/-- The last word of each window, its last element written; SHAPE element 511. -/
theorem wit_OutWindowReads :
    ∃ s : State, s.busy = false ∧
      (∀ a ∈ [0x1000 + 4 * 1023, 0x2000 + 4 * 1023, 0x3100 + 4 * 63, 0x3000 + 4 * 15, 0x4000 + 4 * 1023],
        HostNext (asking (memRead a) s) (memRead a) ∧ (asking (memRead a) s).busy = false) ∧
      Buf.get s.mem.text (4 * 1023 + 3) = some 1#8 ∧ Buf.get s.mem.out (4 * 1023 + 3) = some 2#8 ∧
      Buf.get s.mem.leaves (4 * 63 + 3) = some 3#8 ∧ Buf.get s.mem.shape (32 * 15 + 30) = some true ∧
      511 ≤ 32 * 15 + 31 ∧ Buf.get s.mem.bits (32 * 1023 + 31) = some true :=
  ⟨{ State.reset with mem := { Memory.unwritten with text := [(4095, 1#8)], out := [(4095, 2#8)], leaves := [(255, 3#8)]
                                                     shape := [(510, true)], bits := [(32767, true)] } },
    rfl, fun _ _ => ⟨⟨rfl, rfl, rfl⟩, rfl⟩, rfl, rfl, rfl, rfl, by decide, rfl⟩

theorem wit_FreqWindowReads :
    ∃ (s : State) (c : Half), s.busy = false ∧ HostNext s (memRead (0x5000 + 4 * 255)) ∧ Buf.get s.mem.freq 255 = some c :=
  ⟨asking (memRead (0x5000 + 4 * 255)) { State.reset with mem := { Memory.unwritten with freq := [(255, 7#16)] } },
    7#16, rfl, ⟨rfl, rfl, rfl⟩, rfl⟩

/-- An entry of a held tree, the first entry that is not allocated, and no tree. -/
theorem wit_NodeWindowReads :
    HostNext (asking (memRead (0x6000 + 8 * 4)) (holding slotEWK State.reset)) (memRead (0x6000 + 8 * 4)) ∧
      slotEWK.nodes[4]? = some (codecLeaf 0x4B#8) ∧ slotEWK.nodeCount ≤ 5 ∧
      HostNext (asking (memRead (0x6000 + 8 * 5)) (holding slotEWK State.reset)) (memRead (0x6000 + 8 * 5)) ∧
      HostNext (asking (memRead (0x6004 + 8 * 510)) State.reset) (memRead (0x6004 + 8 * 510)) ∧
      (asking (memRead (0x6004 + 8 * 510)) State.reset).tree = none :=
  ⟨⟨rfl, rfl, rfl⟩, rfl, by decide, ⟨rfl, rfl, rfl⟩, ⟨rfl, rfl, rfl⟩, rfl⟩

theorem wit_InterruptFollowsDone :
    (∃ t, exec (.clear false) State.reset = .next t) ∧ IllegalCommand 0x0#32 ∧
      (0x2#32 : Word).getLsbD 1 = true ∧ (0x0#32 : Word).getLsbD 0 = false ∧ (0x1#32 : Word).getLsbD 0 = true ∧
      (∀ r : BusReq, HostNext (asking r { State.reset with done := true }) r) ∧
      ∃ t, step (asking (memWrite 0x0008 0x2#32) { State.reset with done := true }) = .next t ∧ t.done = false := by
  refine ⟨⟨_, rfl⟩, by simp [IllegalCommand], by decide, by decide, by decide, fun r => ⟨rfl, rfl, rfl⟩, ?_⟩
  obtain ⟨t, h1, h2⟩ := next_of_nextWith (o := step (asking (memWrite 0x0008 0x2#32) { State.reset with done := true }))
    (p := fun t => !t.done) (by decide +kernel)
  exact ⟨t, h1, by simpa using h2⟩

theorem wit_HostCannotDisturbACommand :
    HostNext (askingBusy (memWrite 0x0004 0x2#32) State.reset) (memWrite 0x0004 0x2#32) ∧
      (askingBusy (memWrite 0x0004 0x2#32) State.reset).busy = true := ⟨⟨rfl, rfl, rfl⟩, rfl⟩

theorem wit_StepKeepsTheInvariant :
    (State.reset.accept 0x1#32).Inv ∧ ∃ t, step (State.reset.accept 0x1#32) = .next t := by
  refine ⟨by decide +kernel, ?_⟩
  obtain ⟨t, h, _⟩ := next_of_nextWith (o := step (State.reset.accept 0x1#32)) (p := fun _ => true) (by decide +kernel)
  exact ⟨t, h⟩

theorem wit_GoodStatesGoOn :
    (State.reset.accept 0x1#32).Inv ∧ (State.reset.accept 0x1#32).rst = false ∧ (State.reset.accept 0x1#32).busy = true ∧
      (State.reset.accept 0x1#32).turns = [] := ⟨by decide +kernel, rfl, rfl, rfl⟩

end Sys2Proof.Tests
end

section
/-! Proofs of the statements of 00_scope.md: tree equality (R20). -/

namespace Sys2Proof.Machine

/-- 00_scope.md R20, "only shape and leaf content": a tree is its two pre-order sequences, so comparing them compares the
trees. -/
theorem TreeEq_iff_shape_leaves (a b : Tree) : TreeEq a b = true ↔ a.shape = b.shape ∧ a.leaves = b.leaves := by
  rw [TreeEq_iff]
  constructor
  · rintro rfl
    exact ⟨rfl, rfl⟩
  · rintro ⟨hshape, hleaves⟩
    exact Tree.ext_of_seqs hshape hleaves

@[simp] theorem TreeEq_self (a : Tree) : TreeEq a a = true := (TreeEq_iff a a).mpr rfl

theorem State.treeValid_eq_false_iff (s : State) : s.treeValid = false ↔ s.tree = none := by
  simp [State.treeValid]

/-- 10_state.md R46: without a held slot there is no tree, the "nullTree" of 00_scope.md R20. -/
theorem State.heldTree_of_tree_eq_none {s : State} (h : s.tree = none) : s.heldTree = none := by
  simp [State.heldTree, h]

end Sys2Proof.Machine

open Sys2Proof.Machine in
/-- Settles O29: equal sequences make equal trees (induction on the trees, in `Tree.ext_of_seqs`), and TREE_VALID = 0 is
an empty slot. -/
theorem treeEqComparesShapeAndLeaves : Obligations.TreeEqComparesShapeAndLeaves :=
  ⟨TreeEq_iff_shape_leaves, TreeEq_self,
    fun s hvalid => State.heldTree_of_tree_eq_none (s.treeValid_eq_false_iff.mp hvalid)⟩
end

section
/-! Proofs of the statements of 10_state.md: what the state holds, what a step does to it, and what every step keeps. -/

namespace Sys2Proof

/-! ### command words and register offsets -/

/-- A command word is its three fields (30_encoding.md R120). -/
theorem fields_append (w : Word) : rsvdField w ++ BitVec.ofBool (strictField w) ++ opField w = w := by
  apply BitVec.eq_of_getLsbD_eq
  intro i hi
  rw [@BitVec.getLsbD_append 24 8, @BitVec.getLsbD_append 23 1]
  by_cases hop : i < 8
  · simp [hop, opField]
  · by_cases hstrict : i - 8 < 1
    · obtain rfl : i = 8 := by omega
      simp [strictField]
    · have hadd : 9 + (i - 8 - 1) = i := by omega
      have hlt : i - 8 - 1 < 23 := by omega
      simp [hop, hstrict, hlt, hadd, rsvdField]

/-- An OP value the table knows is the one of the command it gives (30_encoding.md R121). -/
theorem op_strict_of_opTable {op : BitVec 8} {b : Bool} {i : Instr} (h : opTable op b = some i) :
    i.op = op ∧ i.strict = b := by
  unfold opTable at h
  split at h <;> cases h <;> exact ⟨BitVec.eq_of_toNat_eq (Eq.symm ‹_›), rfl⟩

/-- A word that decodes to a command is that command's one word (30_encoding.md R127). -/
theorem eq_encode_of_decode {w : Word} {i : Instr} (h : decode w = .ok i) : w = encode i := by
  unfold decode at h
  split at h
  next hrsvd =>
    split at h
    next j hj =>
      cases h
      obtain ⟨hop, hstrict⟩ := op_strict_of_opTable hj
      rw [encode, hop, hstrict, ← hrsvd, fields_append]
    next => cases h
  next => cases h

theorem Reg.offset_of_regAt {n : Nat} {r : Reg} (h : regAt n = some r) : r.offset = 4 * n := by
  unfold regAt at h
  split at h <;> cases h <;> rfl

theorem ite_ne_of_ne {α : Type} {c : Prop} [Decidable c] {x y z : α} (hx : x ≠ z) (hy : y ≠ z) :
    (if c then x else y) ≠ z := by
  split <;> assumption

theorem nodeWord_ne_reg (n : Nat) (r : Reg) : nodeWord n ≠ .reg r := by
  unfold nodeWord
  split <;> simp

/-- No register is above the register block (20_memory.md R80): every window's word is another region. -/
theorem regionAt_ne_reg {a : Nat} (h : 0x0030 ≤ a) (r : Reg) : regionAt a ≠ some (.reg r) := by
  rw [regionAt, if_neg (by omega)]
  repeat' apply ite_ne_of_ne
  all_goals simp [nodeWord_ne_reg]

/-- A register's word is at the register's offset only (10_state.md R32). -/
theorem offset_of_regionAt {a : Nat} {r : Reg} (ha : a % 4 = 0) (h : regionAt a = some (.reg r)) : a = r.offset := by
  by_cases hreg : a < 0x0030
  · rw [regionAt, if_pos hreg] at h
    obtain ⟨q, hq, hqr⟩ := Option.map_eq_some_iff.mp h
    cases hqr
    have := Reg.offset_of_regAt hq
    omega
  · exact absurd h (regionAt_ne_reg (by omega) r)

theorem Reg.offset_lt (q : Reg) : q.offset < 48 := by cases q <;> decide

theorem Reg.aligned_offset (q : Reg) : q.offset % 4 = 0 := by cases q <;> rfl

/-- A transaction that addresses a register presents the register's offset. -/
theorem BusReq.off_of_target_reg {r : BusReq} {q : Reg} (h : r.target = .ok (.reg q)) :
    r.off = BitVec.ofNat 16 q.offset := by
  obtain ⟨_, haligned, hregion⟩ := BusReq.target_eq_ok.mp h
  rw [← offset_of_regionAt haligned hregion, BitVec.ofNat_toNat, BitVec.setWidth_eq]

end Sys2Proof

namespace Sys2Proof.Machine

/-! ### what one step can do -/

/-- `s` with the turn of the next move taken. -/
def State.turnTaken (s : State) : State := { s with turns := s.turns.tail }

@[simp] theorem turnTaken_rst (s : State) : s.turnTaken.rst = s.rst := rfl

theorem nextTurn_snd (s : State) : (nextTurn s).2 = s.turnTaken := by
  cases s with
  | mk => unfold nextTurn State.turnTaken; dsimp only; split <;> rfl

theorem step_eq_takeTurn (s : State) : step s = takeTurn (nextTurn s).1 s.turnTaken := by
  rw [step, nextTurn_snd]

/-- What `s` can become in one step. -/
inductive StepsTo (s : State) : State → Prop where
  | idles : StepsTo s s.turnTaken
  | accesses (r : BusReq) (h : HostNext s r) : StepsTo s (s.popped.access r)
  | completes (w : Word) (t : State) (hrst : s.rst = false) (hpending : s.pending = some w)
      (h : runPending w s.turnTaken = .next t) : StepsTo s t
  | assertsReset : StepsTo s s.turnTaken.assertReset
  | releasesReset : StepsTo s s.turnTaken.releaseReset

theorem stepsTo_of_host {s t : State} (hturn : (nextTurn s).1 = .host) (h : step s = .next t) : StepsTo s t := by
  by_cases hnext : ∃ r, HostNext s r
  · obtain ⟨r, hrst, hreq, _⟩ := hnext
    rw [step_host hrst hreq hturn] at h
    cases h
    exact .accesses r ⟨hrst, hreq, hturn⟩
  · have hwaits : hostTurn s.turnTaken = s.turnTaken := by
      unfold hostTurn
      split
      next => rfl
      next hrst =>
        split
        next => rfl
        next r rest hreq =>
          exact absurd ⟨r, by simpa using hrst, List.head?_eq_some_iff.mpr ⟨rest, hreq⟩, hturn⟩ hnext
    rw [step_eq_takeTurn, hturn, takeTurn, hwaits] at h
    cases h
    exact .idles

◆ Your goal: Pull out each line of the entries that contains "only".

◆ Exercise solution:
/-- 00_scope.md R20, "only shape and leaf content": a tree is its two pre-order sequences, so comparing them compares the
/-- A register's word is at the register's offset only (10_state.md R32). -/
  | mk => unfold nextTurn State.turnTaken; dsimp only; split <;> rfl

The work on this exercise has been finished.